If the discriminant is zero, then the matrix is not diagonalizable: a $2\times2$ matrix with a unique eigenvalue (of multiplicity $2$) is diagonalizable if and only if it is already diagonal. But it's not necessary to believe to the preceding statement: just note that the unique eigenvalue is $-bk/2$ so we need to compute the rank of $A+(bk/2)I$: $$ A+\frac{bk}{2}I= \begin{bmatrix} bk/2 & 1\\ bk+b & -bk/2\end{bmatrix} $$ Such a matrix surely has rank less than $2$, but it cannot have rank $0$, which would be required for diagonalizability.

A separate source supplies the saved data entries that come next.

/-- memCreditReturn, farLinkUp and farLinkDown complete. Credits returned at a memory port are added to the port's, and a
far link that comes up is up; each lets waiting requests go. A far link that goes down stops new far requests; a port
without a credit or link takes no request. engineSatchel, engineCredit and engineTimeout complete. A satchel from the
engines uses up a credit granted to its channel and goes to the context that runs on it; one with an error halts that
context, and one for no context is discarded. A returned credit is added. A timeout halts the context that waits to
send on the channel without a credit, else the one that waits for a satchel on it, and else does nothing. -/
def Obligations.CreditsAndChannels : Prop :=
  (∀ (n : BitVec 8) (s : State),
     (exec (.memCreditReturn 0 n) s = .next ({ s with mem := { s.mem with credit0 := s.mem.credit0 + n.toNat } } : State).pump) ∧
     (exec (.memCreditReturn 1 n) s = .next ({ s with mem := { s.mem with credit1 := s.mem.credit1 + n.toNat } } : State).pump) ∧
     exec .farLinkDown s = .next { s with pins := { s.pins with farUp := false } } ∧
     exec .farLinkUp s = .next ({ s with pins := { s.pins with farUp := true } } : State).pump ∧
     (s.mem.wait = [] → s.pump = s) ∧
     (∀ c : Cls, s.pins.farUp = false → s.portOpen 2 c = false) ∧
     (∀ (port : Nat) (c : Cls), port < 2 → s.credits port = 0 → s.portOpen port c = false)) ∧
  (∀ (ch : BitVec 8) (s : State),
     let u : State := { s with eng := { s.eng with granted := Tab.put s.eng.granted ch.toNat (Tab.get s.eng.granted ch.toNat - 1) } }
     let stuck (c : Nat) : Bool := Tab.get s.eng.credit ch.toNat == 0 && (s.stm c).ents.any fun e => e.stage == 2
     let halt (t : State) (c : Nat) : State := (t.haltCtx c evStmBusErr 6 (t.failingEntry c 6)).stir.settle
     (∀ (sat : Bytes) (c : Nat), u.engineSource ch.toNat = some c → exec (.engineSatchel ch sat false) s =
       .next (((u.modStm c fun x => { x with supply := x.supply ++ [sat] }).fill c).stir).settle) ∧
     (∀ (sat : Bytes) (c : Nat), u.engineSource ch.toNat = some c → exec (.engineSatchel ch sat true) s = .next (halt u c)) ∧
     (∀ (sat : Bytes) (err : Bool), u.engineSource ch.toNat = none → exec (.engineSatchel ch sat err) s = .next u.settle) ∧
     (exec (.engineCredit ch) s = .next { s with
       eng := { s.eng with credit := Tab.put s.eng.credit ch.toNat (Tab.get s.eng.credit ch.toNat + 1) } }) ∧
     (∀ c : Nat, s.engineDest ch.toNat = some c → stuck c = true → exec (.engineTimeout ch) s = .next (halt s c)) ∧
     (∀ c : Nat, (∀ d, s.engineDest ch.toNat = some d → stuck d = false) → s.engineSource ch.toNat = some c →
       exec (.engineTimeout ch) s = .next (halt s c)) ∧
     ((∀ d, s.engineDest ch.toNat = some d → stuck d = false) → s.engineSource ch.toNat = none →
       exec (.engineTimeout ch) s = .next s.settle))
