/-! ## The field that an update writes -/

theorem State.setReg_regs (a : Nat) (v : Word) : (s.setReg a v).regs = Tab.put s.regs a v := rfl
theorem State.emit_out (o : PortOut) : (s.emit o).out = s.out ++ [o] := rfl
theorem State.setQue_ques (q : Nat) (x : Que) : (s.setQue q x).ques = Tab.put s.ques q x := rfl
theorem State.modQue_ques (q : Nat) (f : Que → Que) : (s.modQue q f).ques = Tab.put s.ques q (f (s.que q)) := rfl
theorem State.setAsm_asms (n : Nat) (a : Asm) : (s.setAsm n a).asms = Tab.put s.asms n a := rfl
theorem State.setStm_stms (c : Nat) (x : Stream) : (s.setStm c x).stms = Tab.put s.stms c x := rfl
theorem State.modStm_stms (c : Nat) (f : Stream → Stream) : (s.modStm c f).stms = Tab.put s.stms c (f (s.stm c)) := rfl
theorem State.setCr_crs (k : Nat) (x : Courier) : (s.setCr k x).crs = Tab.put s.crs k x := rfl
theorem State.modCr_crs (k : Nat) (f : Courier → Courier) : (s.modCr k f).crs = Tab.put s.crs k (f (s.cr k)) := rfl
theorem State.setLkr_lkrs (l : Nat) (x : Locker) : (s.setLkr l x).lkrs = Tab.put s.lkrs l x := rfl
theorem State.modLkr_lkrs (l : Nat) (f : Locker → Locker) : (s.modLkr l f).lkrs = Tab.put s.lkrs l (f (s.lkr l)) := rfl
theorem State.modSec_sec (f : SecSt → SecSt) : (s.modSec f).sec = f s.sec := rfl
theorem State.modPwr_pwr (f : PwrSt → PwrSt) : (s.modPwr f).pwr = f s.pwr := rfl
theorem State.modPins_pins (f : Pins → Pins) : (s.modPins f).pins = f s.pins := rfl
theorem State.t0Write_t0 (a : Nat) (bs : Bytes) : (s.t0Write a bs).t0 = Tab.putBytes s.t0 a bs := rfl

end Sys2Proof.Machine
end

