@[simp] theorem State.setEvBit_part (u i : Nat) : (s.setEvBit u i).part = s.part := by rw [show s.setEvBit u i = _ from s.setEvBit_frame u i]
@[simp] theorem State.setEvBit_pins (u i : Nat) : (s.setEvBit u i).pins = s.pins := by rw [show s.setEvBit u i = _ from s.setEvBit_frame u i]
@[simp] theorem State.setEvBit_hall (u i : Nat) : (s.setEvBit u i).hall = s.hall := by rw [show s.setEvBit u i = _ from s.setEvBit_frame u i]
@[simp] theorem State.setEvBit_stepCtr (u i : Nat) : (s.setEvBit u i).stepCtr = s.stepCtr := by rw [show s.setEvBit u i = _ from s.setEvBit_frame u i]
@[simp] theorem State.setEvBit_level (u i : Nat) : (s.setEvBit u i).level = s.level := by rw [show s.setEvBit u i = _ from s.setEvBit_frame u i]
@[simp] theorem State.setEvBit_t0 (u i : Nat) : (s.setEvBit u i).t0 = s.t0 := by rw [show s.setEvBit u i = _ from s.setEvBit_frame u i]
@[simp] theorem State.setEvBit_t0Poison (u i : Nat) : (s.setEvBit u i).t0Poison = s.t0Poison := by rw [show s.setEvBit u i = _ from s.setEvBit_frame u i]
@[simp] theorem State.setEvBit_syl (u i : Nat) : (s.setEvBit u i).syl = s.syl := by rw [show s.setEvBit u i = _ from s.setEvBit_frame u i]
@[simp] theorem State.setEvBit_load (u i : Nat) : (s.setEvBit u i).load = s.load := by rw [show s.setEvBit u i = _ from s.setEvBit_frame u i]
@[simp] theorem State.setEvBit_bells (u i : Nat) : (s.setEvBit u i).bells = s.bells := by rw [show s.setEvBit u i = _ from s.setEvBit_frame u i]
@[simp] theorem State.setEvBit_asms (u i : Nat) : (s.setEvBit u i).asms = s.asms := by rw [show s.setEvBit u i = _ from s.setEvBit_frame u i]
@[simp] theorem State.setEvBit_ques (u i : Nat) : (s.setEvBit u i).ques = s.ques := by rw [show s.setEvBit u i = _ from s.setEvBit_frame u i]
@[simp] theorem State.setEvBit_flights (u i : Nat) : (s.setEvBit u i).flights = s.flights := by rw [show s.setEvBit u i = _ from s.setEvBit_frame u i]
@[simp] theorem State.setEvBit_slots (u i : Nat) : (s.setEvBit u i).slots = s.slots := by rw [show s.setEvBit u i = _ from s.setEvBit_frame u i]
@[simp] theorem State.setEvBit_sync (u i : Nat) : (s.setEvBit u i).sync = s.sync := by rw [show s.setEvBit u i = _ from s.setEvBit_frame u i]
@[simp] theorem State.setEvBit_tut (u i : Nat) : (s.setEvBit u i).tut = s.tut := by rw [show s.setEvBit u i = _ from s.setEvBit_frame u i]
@[simp] theorem State.setEvBit_lkrs (u i : Nat) : (s.setEvBit u i).lkrs = s.lkrs := by rw [show s.setEvBit u i = _ from s.setEvBit_frame u i]
@[simp] theorem State.setEvBit_pln (u i : Nat) : (s.setEvBit u i).pln = s.pln := by rw [show s.setEvBit u i = _ from s.setEvBit_frame u i]
@[simp] theorem State.setEvBit_mem (u i : Nat) : (s.setEvBit u i).mem = s.mem := by rw [show s.setEvBit u i = _ from s.setEvBit_frame u i]
@[simp] theorem State.setEvBit_stms (u i : Nat) : (s.setEvBit u i).stms = s.stms := by rw [show s.setEvBit u i = _ from s.setEvBit_frame u i]
@[simp] theorem State.setEvBit_crs (u i : Nat) : (s.setEvBit u i).crs = s.crs := by rw [show s.setEvBit u i = _ from s.setEvBit_frame u i]
@[simp] theorem State.setEvBit_crsEng (u i : Nat) : (s.setEvBit u i).crsEng = s.crsEng := by rw [show s.setEvBit u i = _ from s.setEvBit_frame u i]
@[simp] theorem State.setEvBit_eng (u i : Nat) : (s.setEvBit u i).eng = s.eng := by rw [show s.setEvBit u i = _ from s.setEvBit_frame u i]
@[simp] theorem State.setEvBit_bnc (u i : Nat) : (s.setEvBit u i).bnc = s.bnc := by rw [show s.setEvBit u i = _ from s.setEvBit_frame u i]
@[simp] theorem State.setEvBit_mkr (u i : Nat) : (s.setEvBit u i).mkr = s.mkr := by rw [show s.setEvBit u i = _ from s.setEvBit_frame u i]
@[simp] theorem State.setEvBit_fab (u i : Nat) : (s.setEvBit u i).fab = s.fab := by rw [show s.setEvBit u i = _ from s.setEvBit_frame u i]
@[simp] theorem State.setEvBit_rcl (u i : Nat) : (s.setEvBit u i).rcl = s.rcl := by rw [show s.setEvBit u i = _ from s.setEvBit_frame u i]
@[simp] theorem State.setEvBit_err (u i : Nat) : (s.setEvBit u i).err = s.err := by rw [show s.setEvBit u i = _ from s.setEvBit_frame u i]
@[simp] theorem State.setEvBit_sec (u i : Nat) : (s.setEvBit u i).sec = s.sec := by rw [show s.setEvBit u i = _ from s.setEvBit_frame u i]
@[simp] theorem State.setEvBit_rst (u i : Nat) : (s.setEvBit u i).rst = s.rst := by rw [show s.setEvBit u i = _ from s.setEvBit_frame u i]
@[simp] theorem State.setEvBit_exp (u i : Nat) : (s.setEvBit u i).exp = s.exp := by rw [show s.setEvBit u i = _ from s.setEvBit_frame u i]
@[simp] theorem State.setEvBit_ckp (u i : Nat) : (s.setEvBit u i).ckp = s.ckp := by rw [show s.setEvBit u i = _ from s.setEvBit_frame u i]
@[simp] theorem State.setEvBit_pwr (u i : Nat) : (s.setEvBit u i).pwr = s.pwr := by rw [show s.setEvBit u i = _ from s.setEvBit_frame u i]
@[simp] theorem State.setEvBit_tap (u i : Nat) : (s.setEvBit u i).tap = s.tap := by rw [show s.setEvBit u i = _ from s.setEvBit_frame u i]
@[simp] theorem State.setEvBit_out (u i : Nat) : (s.setEvBit u i).out = s.out := by rw [show s.setEvBit u i = _ from s.setEvBit_frame u i]
@[simp] theorem State.setEvBit_free (u i : Nat) : (s.setEvBit u i).free = s.free := by rw [show s.setEvBit u i = _ from s.setEvBit_frame u i]
@[simp] theorem State.setEvBit_pending (u i : Nat) : (s.setEvBit u i).pending = s.pending := by rw [show s.setEvBit u i = _ from s.setEvBit_frame u i]
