theorem witness_HostAndDebugAccess_doorbell :
    (exFour 0).part.form = 0 ∧ (3#3) ≠ 0 ∧ (3#3).toNat < (exFour 0).forms ∧ (exFour 0).forms ≤ (4#3).toNat
      ∧ (exFour 0).fullLoading = false ∧ (65535#16).toNat < limBells (exFour 0).part.set
      ∧ ({ exFour 0 with load := { Loader.reset with phase := 2, kind := 1 } } : State).fullLoading = true
      ∧ (exFour 3).part.form ≠ 0 := by decide

/-! ## The error log, links and frames -/

theorem witness_LoggedEventSetsBitAndEntry :
    Tab.wf State.reset.regs = true ∧ errAddr evTtbRefused.unit = some aTtbErr ∧ evTtbRefused.code < 2 ^ 16
      ∧ State.reset.part.form < 8 ∧ evTtbRefused.unit < 32 ∧ State.reset.err.armed = true
      ∧ (State.reset.logEv evTtbRefused 0).err.armed = false := by decide

/-- `exS` with port `p` in this state. -/
def exPort (p : Nat) (l : FLink) : State := { exS with fab := { exS.fab with links := [(p, l)] } }

/-- A port in link state `st`. -/
def exLink (st : Nat) : FLink := { (default : FLink) with st := st, aligned := true }

theorem witness_PortStates_fabric :
    let s := exPort 0 (exLink lsDown)
    (0#3).toNat < 2 ∧ s.portLive 0 = true ∧ (s.flink 0).st = lsDown ∧ s.heldDown 0 = false ∧ (s.flink 0).retryWait = false
      ∧ lsDown < ((exPort 0 (exLink lsUp)).flink 0).st ∧ ((exPort 0 (exLink lsUp)).flink 0).st ≠ lsDetained
      ∧ 2 ≤ (2#3).toNat := by decide

theorem witness_PortStates_federation :
    let s := exPort 2 (exLink lsDown)
    s.portLive (2 + (0#2).toNat) = true ∧ (s.flink 2).st ≤ lsDown ∧ (s.flink 3).aligned = false
      ∧ ((exPort 2 (exLink lsUp)).flink 2).aligned = true ∧ lsDown < ((exPort 2 (exLink lsUp)).flink 2).st := by decide

theorem witness_PortStates_release :
    let s := exPort 0 (exLink lsDetained)
    s.fullLoading = false ∧ s.portLive 0 = true ∧ (s.flink 0).st = lsDetained ∧ (s.flink 1).st ≠ lsDetained ∧ (1#3).toNat < 2
      ∧ ((exPort 0 { exLink lsUp with held := [[1], [2]] }).flink 0).held = [[1], [2]] ∧ (s.flink 0).held = [] := by decide

theorem witness_LinkTimersAndFailures_timers :
    ((exPort 0 (exLink lsHello)).flink 0).st = lsHello ∧ ((exPort 0 (exLink lsUp)).flink 0).st ≠ lsHello
      ∧ (let l := (exPort 0 { exLink lsKeying with offer := some [1] }).flink 0
         l.st = lsKeying ∧ l.offerIn = none ∧ l.offer.isSome = true)
      ∧ (let l := (exPort 0 (exLink lsKeying)).flink 0
         l.st = lsKeying ∧ l.offerIn = none ∧ l.offer = none)
      ∧ (let s := exPort 0 { exLink lsDown with retryWait := true }
         (s.flink 0).retryWait = true ∧ (s.flink 0).st ≤ lsDown ∧ s.portLive 0 = true)
      ∧ (let l := (exPort 0 { exLink lsUp with txLsn := 2 ^ 47 }).flink 0
         l.st = lsUp ∧ l.renewing = false ∧ 2 ^ 47 ≤ l.txLsn)
      ∧ (exPort 0 (exLink lsUp)).isUp 0 = true ∧ exS.isUp 0 = false := by decide
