-- ==== Sys2Proof/Machine/Registers.lean ====
section
/-! DEFINITION. Reads and writes of memory-mapped registers, as one 64-bit access from a ring (R10, R332, R343). -/

namespace Sys2Proof.Machine

/-- A load from a register page. Only a load of JN_RTDATA changes anything (R410). -/
def Dev.unitRead (d : Dev) (u : Unit_) (off : Nat) : Dev × Word :=
  match u with
  | .tt => (d, d.tt.read off)
  | .ca => (d, d.mem.caRead off)
  | .ft => (d, d.mem.ftRead off)
  | .sh e => (d, d.shRead e off)
  | .jn => let (j, v) := d.jn.read off; ({ d with jn := j }, v)
  | .lk l => (d, (d.link l).read off)
  | .hi h => (d, (d.host.port h).read off)
  | .ld => (d, d.ldReg off)
  | .bd => (d, d.bdRead off)
  | .rc => (d, d.rcRead off)
  | .pm => (d, d.pmRead off)
  | .ck => (d, d.ckRead off)
  | .sec => (d, d.sec.read off)
  | .feat => (d, featRead off)
  | .stSp n => (d, if off = 0 then (d.stn n).spPwr else 0)
  | .stGe n => (d, (d.stn n).geRead off)
  | .stMm n => (d, if off = 0 then (d.stn n).mmRoot else 0)

/-- A store to a register page from a ring, by a thread number where a unit latches one (R335). -/
def Dev.unitStore (d : Dev) (ring thr : Nat) (u : Unit_) (off : Nat) (v : Word) : Dev :=
  match u with
  | .tt => d.ttWrite off v
  | .ca => { d with mem := d.mem.caWrite off v }
  | .ft => d.ftWrite off v
  | .sh e => d.shWrite e off v
  | .jn => d.jnWrite off v
  | .lk l => d.lkWrite l off v
  | .hi h => d.updPort h (fun p => p.write off v)
  | .ld => d.ldRegWrite off v
  | .bd => d
  | .rc => d.rcWrite off v
  | .pm => { d with pw := d.pw.write off v }
  | .ck => d.ckWrite ring off v
  | .sec => d
  | .feat => d
  | .stSp n => if off = 0 then d.updStn n (fun s => s.spPwrWrite v) else d
  | .stGe n => d.updStn n (fun s => s.geWrite off v thr ring)
  | .stMm n =>
    if off = 0 then d.updStn n (fun s => s.mmRootWrite v) else if off = 8 then d.tlbInvWrite n v else d

/-- A load from a register page by a hart. -/
def Dev.regRead (d : Dev) (_h : Hart) (u : Unit_) (off : Nat) : Dev × Word := d.unitRead u off

/-- A store to a register page by a hart. -/
def Dev.regWrite (d : Dev) (h : Hart) (u : Unit_) (off : Nat) (v : Word) : Dev := d.unitStore (d.thr h).ring h.thr u off v

/-- A store of a hart reaches a register: the hart's station runs, and its ring may store there (R343). A store that may not
is turned away here; the store instruction itself takes ST_ACC (log entry 7). -/
def Dev.unitWrite (d : Dev) (h : Hart) (u : Unit_) (off : Nat) (v : Word) : Dev :=
  if d.usable h.stn && (d.stn h.stn).live && d.exists_ (.reg u off) && ringMayReg (d.thr h).ring true u off then d.regWrite h u off v else d

end Sys2Proof.Machine
end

If you want diagonalizability with a real matrix, the eigenvalues must so be distinct and real; this is the same as $$ b^2k^2+4bk+4b>0 $$

Thus the answer is:

1. $A$ is not diagonalizable over the complex numbers if and only if $b^2k^2+4bk+4b=0$.
2. $A$ is not diagonalizable over the real numbers if and only if $b^2k^2+4bk+4b\le0$.